Percolator is a semi-supervised support vector machine that learns to separate target from decoy PSMs using a vector of features including:

  • Search engine score (Xcorr, E-value, hyperscore, etc.)
  • MS2PIP spectral angle and Pearson correlation
  • DeepLC RT prediction error
  • Charge state, peptide length, missed cleavages
  • Delta scores between top and second-ranked PSMs

Percolator re-scores all PSMs, computes q-values using target-decoy competition, and applies the FDR threshold (--fdr_threshold, default 0.01). It always runs as the final step in the rescoring chain when MS2PIP or DeepLC is enabled.


AlphaPeptDeep Integration

AlphaPeptDeep is an alternative deep-learning framework for peptide property prediction developed by the Mann lab. It can predict fragment intensities and retention times, similar to MS2PIP + DeepLC, but uses a unified transformer-based architecture.
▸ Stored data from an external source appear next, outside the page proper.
/-- vshape: the tag code of A, uniform (R70). -/
def execVshape (o : LaneOps) (s : State) : Out := doVshape o s

/-- vshape: the tag code of A, uniform (R70), in its L32 form (R99). -/
def execVshapeL32 (o : L32Ops) (s : State) : Out := s.shortDo 0x02E o doVshape

/-- mad (R172). -/
def doMad (o : LaneOps) (s : State) : Out := s.laneDo 0x040 o (fun e =>
  effReg o (e.each (allU (e.a ++ e.b ++ e.c)) (fun l => e.av l * e.bv l + e.cv l)))

/-- mad (R172). -/
def execMad (o : LaneOps) (s : State) : Out := doMad o s

/-- sel: the mask is a source that is not U, so the result is G (R172). -/
def doSel (o : LaneOps) (s : State) : Out := s.laneDo 0x042 o (fun e =>
  let m := e.maskOf o.c.toNat
  effReg o (.g ((List.range e.w).map (fun l => if m.getLsbD l then e.av l else e.bv l))))

/-- sel: the mask is a source that is not U, so the result is G (R172). -/
def execSel (o : LaneOps) (s : State) : Out := doSel o s

/-- bfe (R172). -/
def doBfe (o : LaneOps) (s : State) : Out := s.int2 0x043 o (bfeW (o.mod == 1))

/-- bfe (R172). -/
def execBfe (o : LaneOps) (s : State) : Out := doBfe o s

/-- bfi (R172). -/
def doBfi (o : LaneOps) (s : State) : Out := s.laneDo 0x044 o (fun e =>
  effReg o (e.each (allU (e.a ++ e.b ++ e.c)) (fun l => bfiW (e.av l) (e.bv l) (e.cv l))))

/-- bfi (R172). -/
def execBfi (o : LaneOps) (s : State) : Out := doBfi o s

end Sys2Proof.Machine
end

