-- ==== Sys2Proof/Machine/Dispatch.lean ====
section
/-! DEFINITION. One arm per row of the opcode table: a direct call of its meaning. -/

namespace Sys2Proof.Machine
AlphaPeptDeep is available as an alternative to MS2PIP in quantms. It is particularly useful for:

  • Non-tryptic peptides (limited MS2PIP model coverage)
  • Unusual modifications not covered by the standard MS2PIP models
  • Experiments where the AlphaPeptDeep model transfer-learning API can be used with project-specific training data

To use AlphaPeptDeep, set:

--use_ms2pip false
--use_alpha_pept_deep true

Key Parameters

Parameter Default Description
--use_ms2pip true Enable MS2PIP fragment intensity prediction
--use_deeplc true Enable DeepLC retention time prediction
--ms2pip_model HCD2021 MS2PIP prediction model
--deeplc_calibration_set_size 0.15 Fraction of PSMs used for RT calibration
--use_alpha_pept_deep false Use AlphaPeptDeep instead of MS2PIP
--fdr_threshold 0.01 PSM/peptide FDR threshold after rescoring

Performance Impact

Scenario Typical gain
HCD data, Orbitrap, standard proteome +15–25% peptide IDs at 1% FDR
Complex samples (plasma, tissue) +20–30%
Simple samples (cell culture, purified) +10–15%
Phosphoproteomics +15–20% with --ms2pip_model phospho
TMT experiments +10–20% with --ms2pip_model TMT

Rescoring adds computation time (roughly 20–40% longer wall-clock time depending on dataset size), but the identification gain is almost always worth the cost for downstream quantification quality.


Disabling Rescoring

For rapid exploratory runs or when container access is not available:

--use_ms2pip false
--use_deeplc false

Without rescoring, Percolator still runs using only the native search engine features, which still improves over the raw engine score but without the spectral and RT similarity features.